▶ [Try it]
Quote the entries below from the line with "k f).clock = s.clock := by" through the line with "k f).queue = s.queue := by", both ends included, and only those lines.

▶ [Exercise materials]
■ ■ ■ ■ ■ ■ ■

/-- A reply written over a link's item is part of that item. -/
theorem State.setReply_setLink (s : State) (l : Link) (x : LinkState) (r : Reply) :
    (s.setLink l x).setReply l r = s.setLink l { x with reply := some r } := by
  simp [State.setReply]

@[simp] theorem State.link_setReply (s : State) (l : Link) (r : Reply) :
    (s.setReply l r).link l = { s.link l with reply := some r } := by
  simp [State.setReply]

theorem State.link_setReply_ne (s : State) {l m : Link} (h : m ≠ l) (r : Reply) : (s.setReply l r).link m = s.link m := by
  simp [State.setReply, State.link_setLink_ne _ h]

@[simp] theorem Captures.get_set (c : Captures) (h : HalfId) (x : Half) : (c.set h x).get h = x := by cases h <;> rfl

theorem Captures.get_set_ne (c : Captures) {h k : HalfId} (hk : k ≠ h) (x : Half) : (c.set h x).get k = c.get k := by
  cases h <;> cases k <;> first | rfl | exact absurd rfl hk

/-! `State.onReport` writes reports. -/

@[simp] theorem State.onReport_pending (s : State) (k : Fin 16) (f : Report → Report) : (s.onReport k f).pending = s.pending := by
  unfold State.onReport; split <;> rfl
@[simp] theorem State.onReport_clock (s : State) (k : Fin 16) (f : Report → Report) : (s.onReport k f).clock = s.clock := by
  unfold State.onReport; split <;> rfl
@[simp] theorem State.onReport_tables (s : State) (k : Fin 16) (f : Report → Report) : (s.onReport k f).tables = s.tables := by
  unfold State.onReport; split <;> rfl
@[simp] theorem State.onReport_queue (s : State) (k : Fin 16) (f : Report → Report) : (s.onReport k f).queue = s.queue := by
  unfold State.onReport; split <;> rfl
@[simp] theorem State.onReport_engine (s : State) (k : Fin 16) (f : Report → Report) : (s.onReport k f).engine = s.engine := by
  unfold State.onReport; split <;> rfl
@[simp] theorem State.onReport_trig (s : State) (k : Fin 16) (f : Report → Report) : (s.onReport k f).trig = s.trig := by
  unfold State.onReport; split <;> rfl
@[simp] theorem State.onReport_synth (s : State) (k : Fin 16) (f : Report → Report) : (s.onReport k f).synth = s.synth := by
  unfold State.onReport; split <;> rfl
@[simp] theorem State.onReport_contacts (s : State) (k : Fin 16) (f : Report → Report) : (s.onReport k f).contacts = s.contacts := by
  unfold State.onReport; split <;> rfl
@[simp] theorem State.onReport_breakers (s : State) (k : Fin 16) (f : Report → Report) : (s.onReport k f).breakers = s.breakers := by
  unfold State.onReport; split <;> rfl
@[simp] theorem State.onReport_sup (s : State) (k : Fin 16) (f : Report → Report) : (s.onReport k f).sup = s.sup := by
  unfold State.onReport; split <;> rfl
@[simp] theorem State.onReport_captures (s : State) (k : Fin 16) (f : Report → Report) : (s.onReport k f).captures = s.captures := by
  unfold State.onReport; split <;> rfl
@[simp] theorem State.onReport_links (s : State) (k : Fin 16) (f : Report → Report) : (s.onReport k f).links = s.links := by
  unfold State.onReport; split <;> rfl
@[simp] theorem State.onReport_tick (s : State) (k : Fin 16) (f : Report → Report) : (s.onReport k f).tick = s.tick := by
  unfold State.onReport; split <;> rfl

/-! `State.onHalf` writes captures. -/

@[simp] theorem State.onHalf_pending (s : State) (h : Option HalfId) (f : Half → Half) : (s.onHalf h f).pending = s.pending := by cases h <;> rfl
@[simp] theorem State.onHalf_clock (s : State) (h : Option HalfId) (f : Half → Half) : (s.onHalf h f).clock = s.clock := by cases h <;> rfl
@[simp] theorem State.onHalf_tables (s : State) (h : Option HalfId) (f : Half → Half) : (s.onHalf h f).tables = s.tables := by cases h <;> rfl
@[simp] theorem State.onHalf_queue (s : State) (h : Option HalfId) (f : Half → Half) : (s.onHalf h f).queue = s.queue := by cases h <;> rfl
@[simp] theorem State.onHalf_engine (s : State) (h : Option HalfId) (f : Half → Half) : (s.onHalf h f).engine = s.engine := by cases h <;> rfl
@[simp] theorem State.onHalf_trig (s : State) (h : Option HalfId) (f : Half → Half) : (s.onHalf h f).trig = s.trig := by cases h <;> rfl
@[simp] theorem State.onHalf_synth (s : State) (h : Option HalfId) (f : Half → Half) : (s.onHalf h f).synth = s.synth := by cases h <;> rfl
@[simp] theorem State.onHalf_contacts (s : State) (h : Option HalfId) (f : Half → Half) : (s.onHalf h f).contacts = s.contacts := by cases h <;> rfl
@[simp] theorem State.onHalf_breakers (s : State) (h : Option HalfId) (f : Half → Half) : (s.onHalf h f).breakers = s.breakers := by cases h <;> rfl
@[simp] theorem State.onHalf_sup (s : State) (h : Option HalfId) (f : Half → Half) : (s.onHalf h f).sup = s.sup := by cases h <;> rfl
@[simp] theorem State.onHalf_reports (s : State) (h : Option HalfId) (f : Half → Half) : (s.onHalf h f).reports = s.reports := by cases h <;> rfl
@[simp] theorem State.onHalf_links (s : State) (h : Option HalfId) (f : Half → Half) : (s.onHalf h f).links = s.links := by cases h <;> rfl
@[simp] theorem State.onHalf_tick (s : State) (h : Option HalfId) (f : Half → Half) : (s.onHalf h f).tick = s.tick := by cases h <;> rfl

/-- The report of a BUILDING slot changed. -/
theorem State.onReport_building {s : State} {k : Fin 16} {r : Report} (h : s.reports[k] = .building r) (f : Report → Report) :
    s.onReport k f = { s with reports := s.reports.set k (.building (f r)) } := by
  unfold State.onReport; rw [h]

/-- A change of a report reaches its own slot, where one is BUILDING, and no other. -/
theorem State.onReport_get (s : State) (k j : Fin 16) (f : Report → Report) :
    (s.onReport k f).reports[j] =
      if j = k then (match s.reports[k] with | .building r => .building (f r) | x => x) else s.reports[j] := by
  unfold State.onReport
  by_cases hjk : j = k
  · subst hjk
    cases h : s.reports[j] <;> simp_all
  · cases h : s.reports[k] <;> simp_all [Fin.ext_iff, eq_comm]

■ ■ ■ ■ ■ ■ ■

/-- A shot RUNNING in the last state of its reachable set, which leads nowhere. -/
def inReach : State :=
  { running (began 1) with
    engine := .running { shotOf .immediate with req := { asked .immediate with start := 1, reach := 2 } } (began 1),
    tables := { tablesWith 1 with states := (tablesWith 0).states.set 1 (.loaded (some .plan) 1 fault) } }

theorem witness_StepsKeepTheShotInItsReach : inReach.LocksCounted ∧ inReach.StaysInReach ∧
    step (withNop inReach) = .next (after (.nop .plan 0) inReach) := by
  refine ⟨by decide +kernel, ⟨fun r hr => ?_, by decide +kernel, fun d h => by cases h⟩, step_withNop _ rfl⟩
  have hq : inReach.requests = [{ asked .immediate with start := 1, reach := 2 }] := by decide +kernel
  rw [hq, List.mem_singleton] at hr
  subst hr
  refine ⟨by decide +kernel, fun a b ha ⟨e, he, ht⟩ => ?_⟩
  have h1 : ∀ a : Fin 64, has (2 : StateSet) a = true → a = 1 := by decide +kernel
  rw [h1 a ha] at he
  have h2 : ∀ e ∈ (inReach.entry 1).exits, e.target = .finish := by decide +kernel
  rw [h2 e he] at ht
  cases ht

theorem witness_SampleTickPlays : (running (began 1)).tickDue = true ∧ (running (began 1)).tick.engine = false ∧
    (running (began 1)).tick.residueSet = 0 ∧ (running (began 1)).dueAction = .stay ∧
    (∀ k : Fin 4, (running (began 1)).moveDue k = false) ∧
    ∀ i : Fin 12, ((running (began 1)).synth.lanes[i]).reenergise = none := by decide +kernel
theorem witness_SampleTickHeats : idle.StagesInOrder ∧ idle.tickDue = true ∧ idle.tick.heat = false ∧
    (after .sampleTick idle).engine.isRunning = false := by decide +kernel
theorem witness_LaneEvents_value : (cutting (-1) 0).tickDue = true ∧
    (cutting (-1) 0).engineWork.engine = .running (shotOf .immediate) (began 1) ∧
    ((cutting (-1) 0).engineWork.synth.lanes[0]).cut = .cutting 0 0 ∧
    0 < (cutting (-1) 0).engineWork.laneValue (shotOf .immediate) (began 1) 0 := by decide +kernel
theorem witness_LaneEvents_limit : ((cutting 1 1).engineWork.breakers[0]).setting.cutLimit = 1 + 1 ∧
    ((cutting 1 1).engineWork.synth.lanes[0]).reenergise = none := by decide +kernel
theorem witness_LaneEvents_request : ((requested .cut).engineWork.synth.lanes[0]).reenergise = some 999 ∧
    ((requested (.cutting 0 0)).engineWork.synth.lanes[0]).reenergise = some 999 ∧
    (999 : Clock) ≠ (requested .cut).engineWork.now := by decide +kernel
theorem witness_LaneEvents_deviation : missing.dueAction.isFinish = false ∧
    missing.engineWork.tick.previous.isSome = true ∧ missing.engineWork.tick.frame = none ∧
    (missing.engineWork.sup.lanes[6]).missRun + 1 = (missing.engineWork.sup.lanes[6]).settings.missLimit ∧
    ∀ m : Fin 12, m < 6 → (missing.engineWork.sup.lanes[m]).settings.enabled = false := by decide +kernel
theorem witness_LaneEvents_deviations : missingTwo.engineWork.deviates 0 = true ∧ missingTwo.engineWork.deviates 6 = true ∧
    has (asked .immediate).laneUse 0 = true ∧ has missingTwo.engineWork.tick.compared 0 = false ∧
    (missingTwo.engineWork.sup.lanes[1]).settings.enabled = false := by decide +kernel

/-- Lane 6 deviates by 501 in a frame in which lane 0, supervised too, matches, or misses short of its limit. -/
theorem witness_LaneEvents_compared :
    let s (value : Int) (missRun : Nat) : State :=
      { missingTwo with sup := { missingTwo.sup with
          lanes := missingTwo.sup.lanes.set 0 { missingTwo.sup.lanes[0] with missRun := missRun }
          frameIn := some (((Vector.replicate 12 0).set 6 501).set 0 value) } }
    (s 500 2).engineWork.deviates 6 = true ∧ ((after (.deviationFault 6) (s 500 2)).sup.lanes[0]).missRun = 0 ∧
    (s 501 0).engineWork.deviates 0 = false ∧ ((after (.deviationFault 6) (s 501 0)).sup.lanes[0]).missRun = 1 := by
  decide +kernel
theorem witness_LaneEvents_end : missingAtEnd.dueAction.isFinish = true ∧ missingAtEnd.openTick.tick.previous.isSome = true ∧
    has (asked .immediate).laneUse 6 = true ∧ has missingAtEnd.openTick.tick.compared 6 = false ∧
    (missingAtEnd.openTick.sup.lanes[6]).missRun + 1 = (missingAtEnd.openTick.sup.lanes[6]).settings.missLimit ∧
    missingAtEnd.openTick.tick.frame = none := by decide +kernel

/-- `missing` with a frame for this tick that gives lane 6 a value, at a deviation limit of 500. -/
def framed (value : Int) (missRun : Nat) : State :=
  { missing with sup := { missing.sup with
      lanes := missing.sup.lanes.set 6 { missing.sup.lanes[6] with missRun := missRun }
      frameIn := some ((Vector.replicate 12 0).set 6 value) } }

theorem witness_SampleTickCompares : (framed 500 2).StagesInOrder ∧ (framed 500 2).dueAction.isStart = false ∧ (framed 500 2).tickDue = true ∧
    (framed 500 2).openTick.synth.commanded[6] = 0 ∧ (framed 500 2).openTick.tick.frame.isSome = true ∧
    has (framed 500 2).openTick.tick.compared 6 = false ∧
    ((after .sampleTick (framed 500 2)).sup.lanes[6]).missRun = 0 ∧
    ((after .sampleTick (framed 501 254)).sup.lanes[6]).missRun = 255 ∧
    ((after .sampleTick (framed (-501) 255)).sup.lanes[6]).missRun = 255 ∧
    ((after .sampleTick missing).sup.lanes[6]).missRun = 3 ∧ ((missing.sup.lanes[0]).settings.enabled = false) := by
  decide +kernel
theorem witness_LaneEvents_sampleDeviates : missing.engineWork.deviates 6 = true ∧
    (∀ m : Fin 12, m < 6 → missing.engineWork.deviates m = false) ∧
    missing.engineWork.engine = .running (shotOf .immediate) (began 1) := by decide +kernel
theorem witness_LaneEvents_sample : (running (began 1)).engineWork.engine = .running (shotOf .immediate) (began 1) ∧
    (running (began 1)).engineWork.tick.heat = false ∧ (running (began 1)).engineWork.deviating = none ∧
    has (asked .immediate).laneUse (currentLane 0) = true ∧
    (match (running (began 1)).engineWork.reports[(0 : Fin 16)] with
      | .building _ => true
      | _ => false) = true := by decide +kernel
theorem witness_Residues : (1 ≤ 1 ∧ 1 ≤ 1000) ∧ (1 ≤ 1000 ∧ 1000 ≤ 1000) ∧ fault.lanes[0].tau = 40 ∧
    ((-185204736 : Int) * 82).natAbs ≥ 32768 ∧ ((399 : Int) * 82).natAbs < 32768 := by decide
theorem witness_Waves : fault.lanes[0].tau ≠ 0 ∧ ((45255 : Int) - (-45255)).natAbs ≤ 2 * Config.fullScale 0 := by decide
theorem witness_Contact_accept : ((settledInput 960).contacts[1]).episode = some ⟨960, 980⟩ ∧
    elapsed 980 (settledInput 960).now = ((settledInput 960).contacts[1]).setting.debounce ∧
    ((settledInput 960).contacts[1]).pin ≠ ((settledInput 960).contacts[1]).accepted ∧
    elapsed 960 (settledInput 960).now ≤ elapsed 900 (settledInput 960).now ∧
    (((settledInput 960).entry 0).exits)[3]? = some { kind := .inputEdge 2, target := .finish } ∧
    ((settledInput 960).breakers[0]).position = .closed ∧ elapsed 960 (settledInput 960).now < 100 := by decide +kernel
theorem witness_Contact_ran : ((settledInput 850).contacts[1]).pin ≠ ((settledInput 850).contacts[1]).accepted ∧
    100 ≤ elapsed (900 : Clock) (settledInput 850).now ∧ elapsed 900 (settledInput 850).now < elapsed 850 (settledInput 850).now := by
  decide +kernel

■ ■ ■ ■ ■ ■ ■

▶ [Written solution]
@[simp] theorem State.onReport_clock (s : State) (k : Fin 16) (f : Report → Report) : (s.onReport k f).clock = s.clock := by
  unfold State.onReport; split <;> rfl
@[simp] theorem State.onReport_tables (s : State) (k : Fin 16) (f : Report → Report) : (s.onReport k f).tables = s.tables := by
  unfold State.onReport; split <;> rfl
@[simp] theorem State.onReport_queue (s : State) (k : Fin 16) (f : Report → Report) : (s.onReport k f).queue = s.queue := by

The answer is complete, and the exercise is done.